Матросы обступили паренька.
— Есть хочешь? — спросил пожилой.
— Хочу.
Кто-то протянул Саше котелок с холодной пшенной кашей, кусок ржаного хлеба, деревянную ложку. От каши пахло дымком; Но отродясь Саша не едал ничего вкуснее.
Матросы молча стояли вокруг и глядели, как он ест.
— Погодь! — Пожилой отобрал у него котелок. — Нельзя, брат, сразу столько. Заболеешь. Посиди-ка маленько. Опосля доскребешь.
— Ты как же сюда, на линию-то попал? — спросил один из матросов.
— На фронт пробирался. Воевать. Шел, шел и на фашистов наскочил. Ночью. Они стрелять!.. А я побежал. Третий день брожу.
— И не ел ничего?
— Почему? Ягоды ел...
— Как там, в Ленинграде-то? Говорят, много людей с голодухи...
— Много...
— Ладно. Дайте ему в себя прийти. Эко горя по земле ходит! — Пожилой потянул Сашу за рукав. — Ложись-ка вот и спи. Потом наговоришься. Порешим, что с тобой делать, куда девать.
— Я на фронт хочу!
— Все на фронт хотят. Давай спи.
Саша положил голову на охапку сена и провалился в теплую, мягкую, добрую тишину.
...Так Саша попал к морякам-североморцам. Никогда не мечтал о море, а стал юнгой. Стремился на фронт, а попал в школу. Жаждал взять в руки оружие, а вместо него — учебники, схемы двигателей, разрезанные пополам рогатые мины, замки орудий.
Все было необычным здесь, ко всему приходилось привыкать. Пол называли палубой, лестницу — трапом, комнату — кубриком.
Саше казалось, что не будет конца черной полярной зиме, бледным весенним рассветам, странному лету, когда солнце не уходит за горизонт, а только опустится, лизнет края скал и снова лезет в небо. Медленно тянулось время. Но все-таки наконец наступил день, когда юнга Александр Ковалев, по специальности — моторист торпедного катера, получил назначение.
— Товарищ старший лейтенант, юнга Ковалев явился на вверенный вам корабль для дальнейшего прохождения службы! — Голос Саши звенит в морозном воздухе торжественно и взволнованно.
Командир торпедного катера старший лейтенант Котов вздернул выгоревшие брови, совсем белые на темном обветренном лице. В зеленоватых глазах его мелькнула настороженность. Ведь перед ним стоял подросток, не матрос. А служба на катере — не шуточное дело! Силенки нужны немалые, выдержка, отвага.

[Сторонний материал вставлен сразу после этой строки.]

-- ==== Sys2Proof/Machine/Types/Out.lean ====
section
/-! DEFINITION. What the module sends. -/

namespace Sys2Proof.Machine

/-- The IPv4 header fields that R30 sets in every datagram sent: the DSCP and the "don't fragment" bit. -/
structure IpHdr where
  dscp : Nat
  df : Bool
  deriving DecidableEq, Repr

/-- Those of every datagram of this module (R30). -/
def ipHdr : IpHdr := { dscp := 46, df := true }

/-- Something sent by the newest command: a UDP datagram from a module address and port to a source; an ARP reply or an ICMP echo reply; bytes on a serial
port; an IEC 61162-450 datagram on a host port, an IGMPv2 join of a group on one; a CAN frame on a controller; a PTP message; a Chain frame from a
field port, its source address and the payload of the envelope of R324 (destination 03-57-53-00-04-80, EtherType 0x88B5); a message on the redundancy
link; characters on the service port; a PK-20 reply on its path; a pulse on a PPS output, with its width in ms and whether it is active-low. -/
inductive Out where
  | udp (ip from_ : Nat) (dst : Src) (hdr : IpHdr) (bytes : List Byte)
  | arp (portB : Bool) (mac ip : Nat)
  | echo (portB : Bool) (mac ip : Nat) (data : List Byte)
  | serial (port : Nat) (bytes : List Byte)
  | iec450 (portB : Bool) (group port : Nat) (hdr : IpHdr) (bytes : List Byte)
  | igmpJoin (portB : Bool) (group : Nat)
  | can (ctl : Nat) (frame : CanFrame)
  | ptp (hdr : IpHdr) (msg : PtpMsg)
  | chain (portB : Bool) (src : Nat) (bytes : List Byte)
  | rl (msg : RlTx)
  | service (bytes : List Byte)
  | pk20 (src : PkSrc) (bytes : List Byte)
  | pps (out width : Nat) (low : Bool)
  deriving DecidableEq, Repr

end Sys2Proof.Machine
end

Старший лейтенант посмотрел документы.
— Моторист. Родители есть?
— Погибли.
Саша отвечал коротко, стараясь подавить охватившее его волнение. Он стоял на зыбкой палубе боевого корабля, перед офицером флота, один вид которого внушал уважение, даже почтение. А что, если старший лейтенант сейчас отошлет его под каким-нибудь предлогом?
— Рапорт подавали?
— Так точно.
— На катера просились? У нас тяжеловато! Мы что? Щепка в океане. Ясно?
Саша вдруг, неожиданно для себя самого, обиделся за катер, на котором ему предстоит служить, к которому он так стремился всеми своими помыслами, горячим мальчишечьим сердцем. Он дерзко посмотрел в настороженные глаза старшего лейтенанта и сказал, четко произнося каждое слово:
— Торпедные катера не щепки, а боевые корабли советского Флота, покрывшие себя неувядаемой славой. — И, понимая, что дерзит начальству, добавил, как бы оправдываясь: — Только они маленькие.

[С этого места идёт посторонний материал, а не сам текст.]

-- ==== Sys2Proof/Machine/PkNum.lean ====
section
/-! DEFINITION. The STRICT numerics of the PK-20 personality: input stage, law, allocation, command codes (R460 to R463). -/

namespace Sys2Proof.Machine

/-! CMP items (Table 19.10); a field outside its encoding acts as a free one within it (R477, log 126). -/

def cmpStation (cfg : Mem) : Nat := cfgU8 cfg 0x0F00 0
def cmpPath (cfg : Mem) : Nat := cfgWithin 0x0F00 1 0 2 (cfgU8 cfg 0x0F00 1)
def cmpPort (cfg : Mem) : Nat := cfgWithin 0x0F00 2 1 8 (cfgU8 cfg 0x0F00 2)
def cmpAlarmDo (cfg : Mem) : Nat := cfgWithin 0x0F00 3 0 24 (cfgU8 cfg 0x0F00 3)
def cmpExcPos (cfg : Mem) : Nat := cfgU32 cfg 0x0F00 4
def cmpExcHdg (cfg : Mem) : Nat := cfgU32 cfg 0x0F00 8
/-- The stream of slot `k`, 0 to 11; 0xFF none. -/
def cmpRef (cfg : Mem) (k : Nat) : Nat := cfgU8 cfg 0x0F00 (12 + k)
/-- AO_THRUST (`k` = 0) and AO_AZ (`k` = 1) of PK-20 thruster `n`. -/
def cmpAo (cfg : Mem) (n k : Nat) : Nat := cfgWithin 0x0F01 (4 * (n - 1) + k) 0 16 (cfgU8 cfg 0x0F01 (4 * (n - 1) + k))
/-- kp, kd, ki of an axis. -/
def pkGain (cfg : Mem) (d k : Nat) : Int := (cfgU32 cfg 0x0F02 (12 * d + 4 * k) : Nat)
def pkIntLim (cfg : Mem) : Int := (cfgU16 cfg 0x0F02 36 : Nat)
/-- α (`k` = 0) and β (`k` = 1) of N, E, ψ. -/
def pkAb (cfg : Mem) (c k : Nat) : Int := (cfgU16 cfg 0x0F02 (40 + 4 * c + 2 * k) : Nat)

/-! The input stage (R460). -/

/-- The usable slots of a stream type: (held value, weight 1/σ²) for a component. -/
def State.pkSlots (s : State) (typ comp : Nat) : List (Int × Rat) :=
  let cfg := s.cfg.active
  ((List.range 12).filter (fun k => bits s.pk.slots k 1 == 1 && cmpRef cfg k != 0xFF && strType cfg (cmpRef cfg k) == typ &&
    ((fusNow s.fus).streams.getD (cmpRef cfg k) {}).state == .active)).filterMap (fun k =>
      (s.heldNow (cmpRef cfg k)).map (fun h => (h.v.getD comp 0, voteWeight (cmpRef cfg k) comp (h.sg.getD comp (h.sg.getD 0 0)))))

/-- The weighted mean, rounded to nearest; none where nothing is usable. -/
def weightedMean (xs : List (Int × Rat)) : Option Int := match xs with
  | [] => none
  | _ =>
    let w := xs.foldl (fun (a : Rat) x => a + x.2) 0
    let n := xs.foldl (fun (a : Rat) x => a + x.1 * x.2) 0
    some (ratToFix (n / w) 0)

/-- z of the heading: differences from the first slot used. -/
def headingMean (xs : List (Int × Rat)) : Option Nat := match xs with
  | [] => none
  | (h0, _) :: _ => (weightedMean (xs.map (fun x => (bamDiff x.1 h0, x.2)))).map (fun d => bamOf (h0 + d))

/-- The α-β filter of a position coordinate: x s32.32, v s8.24, T = 0.2 s. -/
def abStep (cfg : Mem) (c : Nat) (x v : Int) (z : Option Int) : Int × Int :=
  let xp := satS 64 (x + divNearAway (v * 256) 5)
  match z with
  | none => (xp, v)
  | some z =>
    let r := z - xp
    (satS 64 (xp + asrRound (pkAb cfg c 0 * r) 16), satS 32 (v + asrRound (5 * pkAb cfg c 1 * r) 24))

/-- The filter of the heading: x bam32, v s4.28 rad/s. -/
def abHeading (cfg : Mem) (x : Nat) (v : Int) (z : Option Nat) : Nat × Int :=
  let xp := bamOf (x + radToBam (divNearAway v 5))
  match z with
  | none => (xp, v)
  | some z =>
    let r := bamDiff z xp
    (bamOf (xp + asrRound (pkAb cfg 2 0 * r) 16), satS 32 (v + asrRound (5 * pkAb cfg 2 1 * bamToRad r 28) 16))

/-- The input take of internal cycle 0: seeded from the first usable z. -/
def State.pkInput (s : State) : State :=
  let cfg := s.cfg.active
  let p := s.pk
  let zN := weightedMean (s.pkSlots 1 0)
  let zE := weightedMean (s.pkSlots 1 1)
  let zH := headingMean (s.pkSlots 2 0)
  let p1 := match p.seedPos, zN, zE with
    | false, some n, some e => { p with xN := n, xE := e, vN := 0, vE := 0, seedPos := true }
    | false, _, _ => p
    | true, _, _ =>
      let a := abStep cfg 0 p.xN p.vN zN
      let b := abStep cfg 1 p.xE p.vE zE
      { p with xN := a.1, vN := a.2, xE := b.1, vE := b.2 }
  let p2 := match p.seedHdg, zH with
    | false, some h => { p1 with xPsi := h, vPsi := 0, seedHdg := true }
    | false, none => p1
    | true, z => let a := abHeading cfg p.xPsi p.vPsi z; { p1 with xPsi := a.1, vPsi := a.2 }
  { s with pk := { p2 with noPos := zN.isNone, noHdg := zH.isNone } }

/-! The law (R461). -/

/-- What the PK-20 law reads: the estimates in place of the fused solution. -/
def State.pkLawIn (s : State) : LawIn :=
  let p := s.pk
  let i := s.lawIn 200
  let co := cosBam p.xPsi
  let si := sinBam p.xPsi
  { i with
    n := p.xN
    e := p.xE
    psi := p.xPsi
    u := satS 32 (asrRound (co * p.vN + si * p.vE) 30)
    v := satS 32 (asrRound (co * p.vE - si * p.vN) 30)
    r := p.vPsi }

/-- i and τ of an automatic axis; `i0` in τ's format. -/
def pkAxis (cfg : Mem) (d : Nat) (i0 e ed : Int) : Int × Int :=
  let lim := toFrac 16 (tauFr d) (pkIntLim cfg * ctlRated cfg d)
  let sh := if d = 2 then 24 else 16
  let i1 := clampI (-lim) lim (i0 + divNearAway (pkGain cfg d 2 * e) (5 * 2 ^ sh))
  let b := cmdBound cfg d
  (i1, clampI (-b) b (satS 32 (asrRound (pkGain cfg d 0 * e) sh) + satS 32 (asrRound (pkGain cfg d 1 * ed) 24) + i1))

/-- The law of internal cycle 0; integrators stand in the control state as multiples of 2^32. -/
def pkLaw (cfg : Mem) (i : LawIn) (c0 : Ctl) : Ctl × List Fx :=
  let (c1, fx) := joyTimeoutStep cfg i.tick c0
  let e := ctlErr i c1.n c1.e c1.psi
  let ed := ctlErrDot i {}
  let go := fun (d : Nat) => match axisKind c1.mode d with
    | .auto => pkAxis cfg d (asrRound (c1.integ.get d) 32) (e.get d) (ed.get d)
    | .manual => (0, joyForce cfg c1 i.tick d 0)
    | .off => (0, 0)
  let tau := V3.of (fun d => (go d).2)
  ({ c1 with integ := V3.of (fun d => (go d).1 * 2 ^ 32), tauLaw := tau, tauCmd := tau, satUsed := i.tauSat, err := e, moved := false }, fx)

/-- DP_SET_MODE in STRICT: R164 to R166 do not apply. -/
def pkSetMode (i : LawIn) (c : Ctl) (mode : Nat) : Ctl × Bool × V3 × List Fx :=
  if 3 < mode then (c, false, {}, [])
  else if mode = c.mode then (c, true, {}, [])
  else if (mode = 2 ∨ mode = 3) ∧ i.init then (c, false, {}, [])
  else
    let c1 := ctlEnter i c mode
    let keep := fun (d : Nat) => decide (axisKind c.mode d = .auto) && decide (axisKind mode d = .auto)
    (ctlManual i.tick { c1 with integ := V3.of (fun d => if keep d then c.integ.get d else 0), res := [{}, {}, {}] }, true, {},
     [modeEvent c.mode mode c.gainSet 0])

/-! The allocation (R462). -/

/-- A of R462 as s8.24: entry (a, b) over the columns with their weights. -/
def pkEntry (cols : List ((Int × Int × Int) × Nat)) (a b : Nat) : Int :=
  let comp := fun (c : Int × Int × Int) (k : Nat) => if k = 0 then c.1 else if k = 1 then c.2.1 else c.2.2
  let q := cols.foldl (fun (r : Rat) c => if c.2 = 0 then r else r + ((comp c.1 a * comp c.1 b * 2 ^ 24 : Int) : Rat) / ((c.2 * 2 ^ 60 : Nat) : Rat)) 0
  satS 32 (ratToFix q 24)

/-- y = A⁻¹·τ through the adjugate, s16.16; none where the determinant is 0. -/
def pkSolve (m : Nat → Nat → Int) (tau : V3) : Option V3 :=
  let cof := fun (i j : Nat) => satS 64 (m ((i + 1) % 3) ((j + 1) % 3) * m ((i + 2) % 3) ((j + 2) % 3) - m ((i + 1) % 3) ((j + 2) % 3) * m ((i + 2) % 3) ((j + 1) % 3))
  let det := satS 64 (asrRound (m 0 0 * cof 0 0 + m 0 1 * cof 0 1 + m 0 2 * cof 0 2) 24)
  if det = 0 then none else
  some (V3.of (fun j =>
    let n := cof 0 j * tau.x + cof 1 j * tau.y + cof 2 j * tau.n
    satS 32 (divNearAway (if det < 0 then -n else n) (det.natAbs * 256))))

/-- A thruster's force before clipping, s16.16 in internal units, to s8.24. -/
def pkForce (cfg : Mem) (y : V3) (t : Nat) : ThrForce :=
  let w := thrW cfg t
  let u := fun (c : Int × Int × Int) => if w = 0 then 0 else satS 32 (divNearAway (c.1 * y.x + c.2.1 * y.y + c.2.2 * y.n) (w * 64)) * 256
  match thrCols cfg t with
  | [a, b] => ⟨t, u a, u b⟩
  | [a] => ⟨t, u a, 0⟩
  | _ => ⟨t, 0, 0⟩

/-- The clip of a thruster, and whether it was clipped. -/
def pkClip (cfg : Mem) (f : ThrForce) : ThrForce × Bool :=
  let hi := toFU (thrTmaxPos cfg f.t)
  if thrAzimuth cfg f.t then
    let m2 := f.x * f.x + f.y * f.y
    if hi * hi < m2 then
      let m := isqrt m2.toNat
      (⟨f.t, divNearAway (f.x * hi) m, divNearAway (f.y * hi) m⟩, true)
    else (f, false)
  else
    let x := clampI (-(toFU (thrTmaxNeg cfg f.t))) hi f.x
    (⟨f.t, x, 0⟩, x != f.x)

/-- STRICT's result over the available thrusters of 1 to 12 (reason 7), `old` kept where the determinant is 0; whether a thruster was clipped, whether it was singular. -/
def pkAlloc (cfg : Mem) (num : Nat) (thr : List ThrIn) (tau : V3) (feed stats : List Nat) (old : AlcRes) : AlcRes × Bool × Bool :=
  let ts := thr.map (·.t)
  let cols := (ts.flatMap (fun t => (thrCols cfg t).map (fun c => (c, thrW cfg t))))
  match pkSolve (pkEntry cols) (tauToU tau) with
  | none => ({ old with num := num, reason := 7 }, false, true)
  | some y =>
    let cl := ts.map (fun t => pkClip cfg (pkForce cfg y t))
    let forces := cl.map (·.1)
    let bu := bTimes (bCols cfg ts) (flatForces cfg ts forces)
    let tu := tauToU tau
    let res := thrNums.map (fun t =>
      match thr.find? (fun i => i.t == t), forces.find? (fun f => f.t == t) with
      | some i, some f => let sp := thrSetpoint cfg i f; ({ stat := 1, az := sp.2, thrust := sp.1, tup := 0 } : ThrRes)
      | _, _ => restThr feed stats t)
    let sv := V3.of (fun d => bu.get d - tu.get d)
    ({ num := num, reason := 7, tau := tau, bu := tauOfU bu, s := tauOfU sv, norm := satN 32 (isqrt ((sv.x * sv.x + sv.y * sv.y + sv.n * sv.n).toNat)),
       thr := res, u := forces }, cl.any (·.2), false)

/-! Codes (R463). -/

/-- c_T and c_A of a thruster's set-points. -/
def pkCode (cfg : Mem) (t : Nat) (thrust : Int) (az : Nat) : Nat × Nat :=
  let sp := srvSpeedSet cfg (2 * (t - 1) + 1) thrust
  ((clampI 1 4095 (2048 + divNearAway (2047 * sp) 6553600)).toNat, ((az + 2 ^ 19) / 2 ^ 20) % 4096)

/-- The 24 codes of thrusters 1 to 12. -/
def pkCodes (cfg : Mem) (thr : List ThrRes) : List Nat :=
  (List.range 12).flatMap (fun k => let r := thr.getD k {}; let c := pkCode cfg (k + 1) r.thrust r.az; [c.1, c.2])

/-- The analogue outputs the codes go to: (output index, 16-bit code). -/
def pkOutputs (cfg : Mem) (codes : List Nat) : List (Nat × Nat) :=
  (List.range 12).flatMap (fun k => (List.range 2).flatMap (fun j =>
    let o := cmpAo cfg (k + 1) j
    if o = 0 then [] else [(o - 1, 16 * codes.getD (2 * k + j) 0)]))

end Sys2Proof.Machine
end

— Ясно. Спасибо за урок. — Старший лейтенант сдержал смешок, только в глазах мелькнул веселый зеленый огонек. — Товарищ главстаршина, — обратился он к стоявшему неподалеку главстаршине. — Под вашу опеку. Не баловать. Служба есть служба. Можете быть свободным, юнга.
— Есть быть свободным, товарищ старший лейтенант! — лихо отчеканил Саша.
Юнге отвели койку в кубрике, который был прямо-таки немного больше спичечного коробка. И началась трудная служба. Вахты. Тревоги. Короткие выходы в залив. Зима — совсем не подходящее время года для плавания торпедных катеров в открытом море. Уж слишком оно свирепо. Большие корабли и те идут с опаской.
Главстаршина Лычагин, опытный моторист, был строг и требователен. Юнга нравился ему. И чем больше нравился, тем строже становился главстаршина. Саша одинаково охотно протирал части двигателя, мыл палубу, тренировался в запуске мотора... Хоть и трудно порой приходилось и уставал, но не жаловался, не ныл. Служба есть служба. Вот только одно омрачало эту службу — погода. Из-за этой самой проклятой северной погоды катера не выходили на боевые операции. Так и не удавалось Саше встретиться с врагом лицом к лицу.
Но наконец наступил для Саши и день первого боя.
Однажды ночью от причала отвалили несколько торпедных катеров. Промчавшись по бухте, выскочили в Баренцево море. Среди них был и катер старшего лейтенанта Котова.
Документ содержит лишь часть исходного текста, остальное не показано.